Daydream Believer

It hasn’t quite been a year since Nashville rapper/producer Mike Floss’ debut album Tennessee Daydreams dropped, and his summer- scorcher of a single, “Local Satisfaction,” hit streaming services just a few months ago. But he’s back in the studio, working on new music. From the beginning, Floss has plotted his own journey, and kept himself moving beyond the industry-prescribed release-cycle schedule.
      “The record-label formula is completely stupid to me,” Floss says via phone, on the road in Detroit. “I don’t think I’ve ever met anybody that was signed to a label in hip-hop that was happy with that situation.”
      A longtime fixture in Nashville’s hip-hop underground — a vibrant, productive scene that’s been bubbling under Music City’s rhinestone surface since the early ’80s — former Inglewoodian Floss has been creating and releasing music for nearly a decade. His work has spanned shifting sonic trends, swirling distribution currents, and the ebb and flow of media tides.
      Throughout, he’s managed to maintain a unique voice, absorbing cultural shifts without being consumed by them. From his early For the Rebels mixtapes (recorded as Open Mic) to his latest single, Floss has stayed on trend and on his own shit, while he’s watched peers disappear, consumed by the commercial music beast.
      “At one point, I was kind of chasing [a label deal], just off of ignorance and just not knowing,” Floss says. “But after you’re out in these [festival and tour] situations with all these people, it’s like, ‘Oh, my career is really in no different place than most of these people, except they may have more Instagram followers.’ … [And I] absolutely would have signed. If I wasn’t a second-generation artist, I would have signed a bad deal, and I probably would be trapped.”
      Floss benefits from generational knowledge passed on from his father, trumpeter Rod McGaha — a pillar of the Music City jazz scene, who forged a career playing alongside artists as disparate as Lou Rawls, CeCe Winans, and Kenny Rogers, before releasing his own solo records. McGaha toured the world, and saw the industry from all angles.
      “I grew up with the knowledge of like, ‘Yo, this money is not yours,’” Floss says. “‘This can be taken away from you. You won’t own the master. You won’t be able to control what your release schedule is. You won’t have any of the things that I’m able to do now.’
      “[It] really helps, because I would be screwed right now if I had signed a deal. I really would. I’d be in such a bad spot.”
      McGaha’s advice didn’t just pertain to the business side of the ledger, but to the philosophical as well.

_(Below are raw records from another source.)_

theorem State.writeTollCmd_changes (s : State) (v : Word) :
    Changes [.regs, .mem, .ecc, .reaches, .die, .cores, .locks, .mesh, .holds, .fabric, .host, .engine, .weights, .power, .toll, .idle, .diag, .ibiOn, .ibis] s (s.writeTollCmd v) := by
  unfold State.writeTollCmd
  refine Changes.ite ?_ ?_
  · refine Changes.step ?_ (State.tollReset_changes _) rfl
    exact Changes.refl _ _
  · refine Changes.ite ?_ ?_
    · refine Changes.step ?_ (State.devReset_changes _ _) rfl
      exact Changes.refl _ _
    · exact Changes.refl _ _

theorem State.writePace_changes (s : State) (a : Nat) (v : Word) :
    Changes [.regs, .mesh, .idle, .diag, .ibis, .outs] s (s.writePace a v).1 := by
  unfold State.writePace
  refine Changes.iteFst ?_ ?_
  · refine Changes.mkFst ?_
    refine Changes.step ?_ (State.writeOpsel_changes _ _ _) rfl
    exact Changes.refl _ _
  · refine Changes.iteFst ?_ ?_
    · refine Changes.mkFst ?_
      refine Changes.step ?_ (State.writeVaneThresh_changes _ _) rfl
      exact Changes.refl _ _
    · refine Changes.mkFst ?_
      refine Changes.step ?_ (State.plainWrite_changes _ _ _) rfl
      exact Changes.refl _ _

theorem State.writeWeir_changes (s : State) (a : Nat) (v : Word) :
    Changes [.regs, .mesh, .idle, .diag, .ibis, .outs] s (s.writeWeir a v).1 := by
  unfold State.writeWeir
  refine Changes.iteFst ?_ ?_
  · refine Changes.step ?_ (State.writeWeirLimit_changes _ _ _) rfl
    exact Changes.refl _ _
  · refine Changes.iteFst ?_ ?_
    · refine Changes.step ?_ (State.writeWeirWindow_changes _ _) rfl
      exact Changes.refl _ _
    · refine Changes.mkFst ?_
      refine Changes.step ?_ (State.plainWrite_changes _ _ _) rfl
      exact Changes.refl _ _

theorem State.writeEngy_changes (s : State) (a : Nat) (v : Word) :
    Changes [.regs, .mesh, .idle, .diag, .ibis, .outs] s (s.writeEngy a v).1 := by
  unfold State.writeEngy
  refine Changes.iteFst ?_ ?_
  · refine Changes.mkFst ?_
    refine Changes.step ?_ (State.groupAdd_changes _ _) rfl
    exact Changes.refl _ _
  · refine Changes.iteFst ?_ ?_
    · refine Changes.step ?_ (State.writeTbase_changes _ _) rfl
      exact Changes.refl _ _
    · refine Changes.mkFst ?_
      refine Changes.step ?_ (State.plainWrite_changes _ _ _) rfl
      exact Changes.refl _ _

theorem State.writeLock_changes (s : State) (a : Nat) (v : Word) : Changes [.regs, .locks, .mesh, .idle, .diag, .ibis, .outs] s (s.writeLock a v).1 := by
  unfold State.writeLock
  extract_lets o i r armed others
  clear_value o
  refine Changes.iteFst (Changes.mkFst ((State.writeSlotMask_changes _ _ _ _).widen rfl)) (Changes.iteFst (Changes.mkFst ?_) ?_)
  · exact (State.writeSlotCtrl_changes _ _ _).widen rfl
  · exact Changes.mkFst ((State.plainWrite_changes _ _ _).widen rfl)

theorem State.writeHoldReg_changes (s : State) (a : Nat) (v : Word) :
    Changes [.regs, .holds] s (s.writeHoldReg a v) := by
  unfold State.writeHoldReg
  refine Changes.ite ?_ ?_
  · refine Changes.step ?_ (State.writeHoldCtrl_changes _ _ _) rfl
    exact Changes.refl _ _
  · refine Changes.ite ?_ ?_
    · refine Changes.step ?_ (State.writeHoldCtrl_changes _ _ _) rfl
      exact Changes.refl _ _
    · refine Changes.step ?_ (State.plainWrite_changes _ _ _) rfl
      exact Changes.refl _ _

      “My dad pretty much made sure me and my sisters are creative minds,” Floss says. “He be on some, ‘If I can’t find anything different in this [music] then I’m not really interested in it.’ I think now that’s kind of the way I listen and stuff. It doesn’t really impress me as much, unless it’s done at the highest level.”

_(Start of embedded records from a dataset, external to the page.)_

/-- Apply a signal to a core. -/
def State.signalSig (s : State) (n : Nat) (g : Sig) : State := s.signal n g.ctr g.n g.core g.issuer

theorem State.signalAll_changes {α : Type} (s : State) (n : Nat) (g : α → Sig) (l : List α) :
    Changes [.cores] s (l.foldl (fun t x => t.signalSig n (g x)) s) :=
  Changes.foldl (Changes.refl _ _) fun _ _ => State.signal_changes _ _ _ _ _ _

/-- Signals applied in turn to one core join its beat in that order, those that count nothing left out. -/
theorem State.signalAll_sigs {α : Type} (s : State) (n : Nat) (g : α → Sig) (l : List α) :
    ((l.foldl (fun t x => t.signalSig n (g x)) s).core n).sigs =
      (s.core n).sigs ++ (l.filter fun x => (g x).n != 0).map g := by
  induction l generalizing s with
  | nil => simp
  | cons x l ih =>
    rw [List.foldl_cons, ih, State.signalSig, State.signal_sigs]
    by_cases h : (g x).n = 0 <;> simp [h]

/-- Of signals some of which are due, those that are due and count join. -/
theorem State.signalDue_sigs {α : Type} (s : State) (n : Nat) (g : α → Sig) (p : α → Bool) (l : List α) :
    (((l.filter p).foldl (fun t x => t.signalSig n (g x)) s).core n).sigs =
      (s.core n).sigs ++ (l.filter fun x => p x && (g x).n != 0).map g := by
  rw [State.signalAll_sigs, List.filter_filter]
  simp only [Bool.and_comm]

theorem State.signalAll_core_ne {α : Type} (s : State) {n m : Nat} (g : α → Sig) (l : List α) (h : m ≠ n) :
    (l.foldl (fun t x => t.signalSig n (g x)) s).core m = s.core m := by
  induction l generalizing s with
  | nil => rfl
  | cons x l ih => rw [List.foldl_cons, ih, State.signalSig, State.signal_core_ne _ _ _ _ _ h]

/-- One signal to each of several cores joins the beat of each of them. -/
theorem State.signalEach_sigs (s : State) (g : Sig) (hg : g.n ≠ 0) {l : List Nat} (hl : l.Nodup) (m : Nat) :
    ((l.foldl (fun t n => t.signalSig n g) s).core m).sigs =
      if m ∈ l then (s.core m).sigs ++ [g] else (s.core m).sigs := by
  induction l generalizing s with
  | nil => rfl
  | cons n l ih =>
    obtain ⟨hn, hl⟩ := List.nodup_cons.mp hl
    rw [List.foldl_cons, ih _ hl, State.signalSig]
    by_cases h : m = n
    · subst h
      simp [hn, State.signal_sigs, hg]
    · simp [h, State.signal_core_ne _ _ _ _ _ h]

/-! ### The sync plane, the pending store and releases -/

/-- A signal of the sync plane as it joins the beat of its core. -/
def SyncSig.sig (x : SyncSig) : Sig := ⟨x.ctr, x.n, x.src, x.issuer⟩

/-- An entry of the pending store as it joins the beat of a core. -/
def PendSig.sig (e : PendSig) : Sig := ⟨e.ctr, e.n, 256, 3⟩

/-- A signal on the sync plane is due at core `n`. -/
def State.syncDue (s : State) (n : Nat) (x : SyncSig) : Bool := x.core == n && decide (x.apply ≤ s.beatOf n)

theorem State.applySync_eq (s : State) (n : Nat) :
    s.applySync n = (s.locks.sync.filter (s.syncDue n)).foldl (fun t x => t.signalSig n x.sig)
      { s with locks := { s.locks with sync := s.locks.sync.filter fun x => !s.syncDue n x } } := rfl

theorem State.applySync_sigs (s : State) (n : Nat) :
    ((s.applySync n).core n).sigs =
      (s.core n).sigs ++ (s.locks.sync.filter fun x => s.syncDue n x && x.n != 0).map SyncSig.sig := by
  rw [State.applySync_eq, State.signalDue_sigs]
  rfl

theorem State.applySync_locks (s : State) (n : Nat) :
    (s.applySync n).locks = { s.locks with sync := s.locks.sync.filter fun x => !s.syncDue n x } :=
  (State.signalAll_changes _ n SyncSig.sig _).locks rfl

theorem State.applySync_core_ne (s : State) {n m : Nat} (h : m ≠ n) : (s.applySync n).core m = s.core m :=
  State.signalAll_core_ne _ SyncSig.sig _ h

/-- Core `n` takes entries out of the pending store. -/
def State.takePend (s : State) (n : Nat) (p : PendSig → Bool) : State :=
  { s with locks := { s.locks with pend := s.locks.pend.filterMap fun e => if p e then e.without n else some e } }

theorem State.applyPend_eq (s : State) (n : Nat) (p : PendSig → Bool) :
    s.applyPend n p = (s.locks.pend.filter p).foldl (fun t e => t.signalSig n e.sig) (s.takePend n p).showPend := rfl

/-- LOCK_XLAT shows how many entries wait, cut to the field. -/
theorem State.showPend_pending (s : State) :
    s.showPend.get Reg.LOCK_XLAT Fld.LOCK_XLAT.pending = s.locks.pend.length % 2 ^ Fld.LOCK_XLAT.pending.width := by
  unfold State.showPend
  extract_lets f
  split
  · assumption
  · exact State.get_put_same _ _ _ _ (by decide)

theorem State.showPend_sameRegs (s : State) : SameRegs [Reg.LOCK_XLAT] s s.showPend := by
  unfold State.showPend
  extract_lets f
  split
  · exact SameRegs.refl _ _
  · exact State.put_sameRegs _ _ _ _

theorem State.applyPend_sigs (s : State) (n : Nat) (p : PendSig → Bool) :
    ((s.applyPend n p).core n).sigs =
      (s.core n).sigs ++ (s.locks.pend.filter fun e => p e && e.n != 0).map PendSig.sig := by
  rw [State.applyPend_eq, State.signalDue_sigs, State.core_congr ((State.showPend_changes _).cores rfl)]
  rfl

theorem State.applyPend_core_ne (s : State) {n m : Nat} (p : PendSig → Bool) (h : m ≠ n) :
    (s.applyPend n p).core m = s.core m := by
  rw [State.applyPend_eq, State.signalAll_core_ne _ _ _ h, State.core_congr ((State.showPend_changes _).cores rfl)]
  rfl

theorem State.applyPend_regs (s : State) (n : Nat) (p : PendSig → Bool) :
    (s.applyPend n p).regs = (s.takePend n p).showPend.regs := (State.signalAll_changes _ n PendSig.sig _).regs rfl

theorem State.applyPend_locks (s : State) (n : Nat) (p : PendSig → Bool) : (s.applyPend n p).locks = (s.takePend n p).locks := by
  rw [State.applyPend_eq, (State.signalAll_changes _ n PendSig.sig _).locks rfl, (State.showPend_changes _).locks rfl]

/-- A release whose participants are all in their apply beat signals each of them, and nothing of it is left. -/
theorem State.applyRelease_due (s : State) (r : Release) (h : ∀ n ∈ r.cores, r.apply ≤ s.beatOf n ∧ s.inBeat n = true) :
    s.applyRelease r = (r.cores.foldl (fun t n => t.signalSig n ⟨r.ctr, 1, 256, 3⟩) s, none) := by
  have hd : ∀ n ∈ r.cores, (decide (r.apply ≤ s.beatOf n) && s.inBeat n) = true := fun n hn => by simp [h n hn]
  have hr : (r.cores.filter fun n => !(decide (r.apply ≤ s.beatOf n) && s.inBeat n)) = [] :=
    List.filter_eq_nil_iff.mpr fun n hn => by simp [h n hn]
  simp only [State.applyRelease, List.filter_eq_self.mpr hd, hr, List.isEmpty_nil, if_true]
  rfl

theorem State.slotAgain_none {s : State} {i : Nat} (h : (s.slot i).again = none) : s.slotAgain i = s := by
  simp only [State.slotAgain, h]

/-- A slot's one release, due at all its participants, leaves the store and signals them. -/
theorem execBarrierRelease_due {s : State} {slot : Fin 64} {r : Release} (hr : s.locks.releases = [r]) (hs : r.slot = slot)
    (ha : (s.slot slot).again = none) (hd : ∀ n ∈ r.cores, r.apply ≤ s.beatOf n ∧ s.inBeat n = true) :
    execBarrierRelease slot s = .next (r.cores.foldl (fun t n => t.signalSig n ⟨r.ctr, 1, 256, 3⟩)
      { s with locks := { s.locks with releases := [] } }) := by
  have h : ({ s with locks := { s.locks with releases := [] } } : State).applyRelease r = _ := State.applyRelease_due _ r hd
  simp only [execBarrierRelease, State.slotAgain_none ha, hr, hs, List.filter_cons, List.filter_nil, beq_self_eq_true, bne_self_eq_false,
    if_true, Bool.false_eq_true, if_false, List.foldl_cons, List.foldl_nil, h]

/-! ### Barrier slots -/

/-- R593: the row of LOCK_SLOT_CTRL_s. -/
theorem regRow_LOCK_SLOT_CTRL (slot : Fin 64) :
    ∃ r, regRow (Reg.LOCK_SLOT_CTRL slot) = some r ∧ r.rw = 0xFFFFFFFFFFFC0000#64 ∧ r.w1c = 0 := by
  have h : ∀ i : Fin 64, ((blockRows 5).find? (·.holds (0x2000 + 8 * i))) = lockRows[2]? := by decide
  refine ⟨lockRows[2], ?_, rfl, rfl⟩
  rw [Reg.LOCK_SLOT_CTRL, Nat.add_assoc, regRow_block (by decide) (by omega), h]
  rfl

/-- A field of the bits that a write of LOCK_SLOT_CTRL_s takes reads back as written. -/
theorem State.get_plainWrite_LOCK_SLOT_CTRL (s : State) (slot : Fin 64) (f : BitField) (v : Word)
    (h : f.mask &&& ~~~ 0xFFFFFFFFFFFC0000#64 = 0) :
    (s.plainWrite (Reg.LOCK_SLOT_CTRL slot) v).get (Reg.LOCK_SLOT_CTRL slot) f = f.get v := by
  obtain ⟨r, hr, hw, hc⟩ := regRow_LOCK_SLOT_CTRL slot
  exact State.get_plainWrite s f v hr (by rw [hw]; exact h) (by simp [hc])

theorem Reg.LOCK_SLOT_STAT_ne_CTRL (i j : Fin 64) : Reg.LOCK_SLOT_STAT i ≠ Reg.LOCK_SLOT_CTRL j := by
  simp only [Reg.LOCK_SLOT_STAT, Reg.LOCK_SLOT_CTRL]
  omega

theorem errReg_LOCK_SLOT_CTRL (i : Fin 64) : errReg (Reg.LOCK_SLOT_CTRL i) = false := by
  revert i; decide

/-- The state in which a write arms a slot. -/
def State.armed (s : State) (i : Nat) (v : Word) : State :=
  ((s.plainWrite (Reg.LOCK_SLOT_CTRL i) v).setReg (Reg.LOCK_SLOT_STAT i) 0).setSlot i {}

theorem State.writeSlotCtrl_arm {s : State} {i : Nat} {v : Word} (ha : s.get (Reg.LOCK_SLOT_CTRL i) Fld.LOCK_SLOT_CTRL.armed = 0)
    (hv : Fld.LOCK_SLOT_CTRL.armed.get v = 1) :
    s.writeSlotCtrl i v = if s.armable i v then s.armed i v else s.logErr { code := 0x3304, aux := i } := by
  simp [State.writeSlotCtrl, ha, hv, State.armed]

theorem State.armed_get (s : State) (slot : Fin 64) (v : Word) (f : BitField) (h : f.mask &&& ~~~ 0xFFFFFFFFFFFC0000#64 = 0) :
    (s.armed slot v).get (Reg.LOCK_SLOT_CTRL slot) f = f.get v :=
  (State.get_setReg_ne _ _ _ (Reg.LOCK_SLOT_STAT_ne_CTRL slot slot).symm).trans (s.get_plainWrite_LOCK_SLOT_CTRL slot f v h)

theorem State.armed_sameRegs (s : State) (i : Nat) (v : Word) :
    SameRegs [Reg.LOCK_SLOT_CTRL i, Reg.LOCK_SLOT_STAT i] s (s.armed i v) :=
  ((s.plainWrite_sameRegs _ v).widen (by simp)).trans (((State.setReg_sameRegs _ _ 0).trans (SameRegs.ofRegs rfl)).widen (by simp))

theorem State.armed_slot_ne (s : State) {i j : Nat} (v : Word) (h : j ≠ i) : (s.armed i v).slot j = s.slot j := by
  rw [State.armed, State.slot_setSlot_ne _ _ h, State.slot, State.slot, State.setReg_locks, State.plainWrite_locks]

theorem State.showSlot_sameRegs (s : State) (i : Nat) : SameRegs [Reg.LOCK_SLOT_STAT i] s (s.showSlot i) :=
  State.put_step (State.put_step (State.put_step (SameRegs.refl _ _) _ _ _ (by simp)) _ _ _ (by simp)) _ _ _ (by simp)

theorem State.disarm_slot (s : State) (i j : Nat) : (s.disarm i).slot j = if j = i then {} else s.slot j := by
  rw [State.disarm, State.slot, (State.showSlot_changes _ _).locks rfl]
  split
  · next h => exact h ▸ State.slot_setSlot_same _ _ _
  · next h => exact State.slot_setSlot_ne _ _ h

theorem State.disarm_sameRegs (s : State) (i : Nat) :
    SameRegs [Reg.LOCK_SLOT_STAT i] (s.put (Reg.LOCK_SLOT_CTRL i) Fld.LOCK_SLOT_CTRL.armed 0) (s.disarm i) := by
  unfold State.disarm
  extract_lets t
  exact (SameRegs.ofRegs (t := t.setSlot i {}) rfl).trans (State.showSlot_sameRegs _ i)

/-- A write that only takes armed away disarms the slot, with 0x3309 first where reserved bits of the register are not 0. -/
theorem State.writeSlotCtrl_disarm {s : State} {i : Nat} (ha : s.get (Reg.LOCK_SLOT_CTRL i) Fld.LOCK_SLOT_CTRL.armed = 1) :
    ∃ u, (u = s ∨ u = s.logErr { code := 0x3309, aux := i }) ∧
      s.writeSlotCtrl i (Fld.LOCK_SLOT_CTRL.armed.set (s.reg (Reg.LOCK_SLOT_CTRL i)) 0) = u.disarm i := by
  have hv : Fld.LOCK_SLOT_CTRL.armed.get (Fld.LOCK_SLOT_CTRL.armed.set (s.reg (Reg.LOCK_SLOT_CTRL i)) 0) = 0 :=
    BitField.get_set_same _ _ _ (by decide)
  simp only [State.writeSlotCtrl, ha, hv, if_true]
  split
  · exact ⟨_, .inr rfl, rfl⟩
  · exact ⟨_, .inl rfl, rfl⟩

/-! ### The obligation -/

theorem syncSignalArrival_gives {core : Fin 256} {s : State} (hb : s.inBeat core = true) :
    Gives (.syncSignalArrival core) s fun t =>
      (t.core core).sigs = (s.core core).sigs ++
        (s.locks.sync.filter fun x => s.syncDue core x && x.n != 0).map SyncSig.sig ∧
      t.locks.sync = s.locks.sync.filter (fun x => !s.syncDue core x) ∧ ∀ m, m ≠ core.val → t.core m = s.core m :=
  Gives.intro (if_pos hb) ⟨s.applySync_sigs core, by rw [s.applySync_locks core], fun _ hm => s.applySync_core_ne hm⟩

theorem pendingSignalApply_gives {core : Fin 256} {s : State} (hb : s.inBeat core = true) :
    Gives (.pendingSignalApply core) s fun t =>
      (t.core core).sigs = (s.core core).sigs ++
        (s.locks.pend.filter fun e => s.pendDue core e && e.n != 0).map PendSig.sig ∧
      t.locks.pend = (s.takePend core (s.pendDue core)).locks.pend ∧
      t.get Reg.LOCK_XLAT Fld.LOCK_XLAT.pending = t.locks.pend.length % 2 ^ Fld.LOCK_XLAT.pending.width ∧
      (∀ m, m ≠ core.val → t.core m = s.core m) ∧ SameRegs [Reg.LOCK_XLAT] s t := by
  have hr := s.applyPend_regs core (s.pendDue core)
  refine Gives.intro (if_pos hb) ⟨s.applyPend_sigs core _, by rw [s.applyPend_locks core], ?_, fun _ hm => s.applyPend_core_ne _ hm, ?_⟩
  · rw [State.get_congr hr, State.showPend_pending, State.applyPend_locks]
  · exact ((SameRegs.ofRegs rfl).trans (s.takePend core _).showPend_sameRegs).trans (SameRegs.ofRegs hr)

theorem barrierRelease_gives {slot : Fin 64} {s : State} {r : Release} (hr : s.locks.releases = [r]) (hs : r.slot = slot)
    (ha : (s.slot slot).again = none) (hn : r.cores.Nodup) (hd : ∀ n ∈ r.cores, r.apply ≤ s.beatOf n ∧ s.inBeat n = true) :
    Gives (.barrierRelease slot) s fun t => t.locks.releases = [] ∧ t.regs = s.regs ∧
      ∀ n, (t.core n).sigs = if n ∈ r.cores then (s.core n).sigs ++ [⟨r.ctr, 1, 256, 3⟩] else (s.core n).sigs := by
  have hc : Changes [.cores] ({ s with locks := { s.locks with releases := [] } } : State)
      (r.cores.foldl (fun t n => t.signalSig n ⟨r.ctr, 1, 256, 3⟩) { s with locks := { s.locks with releases := [] } }) :=
    Changes.foldl (Changes.refl _ _) fun _ _ => State.signal_changes _ _ _ _ _ _
  refine Gives.intro (execBarrierRelease_due hr hs ha hd) ⟨?_, hc.regs rfl, State.signalEach_sigs _ _ (by simp) hn⟩
  rw [hc.locks rfl]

      That highest-level aim came through even during Floss’ days of dorm-room tapes and half-empty shows at The End — from 2015’s Don’t Blame the Youth mixtapes and its million-streamed Spotify hit, “Movie,” to the complex and conscious arrangements of Tennessee Daydreams’ supremely Southern art-rap.
      While rooted firmly in the classics — Floss’ dedication to rich, humanistic lyricism is a direct descendent of hip-hop’s golden era — he doesn’t get bogged down in nostalgic formalism. Tracks like Daydreams’ “Peach Soda” (featuring a shout-out to Nashville’s own Knockout Wings) and the new “Local Satisfaction” embrace timeless soul sounds, and the endless electronic opportunities afforded by 21st-century production techniques. His aesthetic, fittingly, feels unstuck from time and convention.
      “The business is constantly changing. The personnel is constantly changing,” Floss says. “It always evolves, so I think the best thing to do is just feed your core and put out good music.”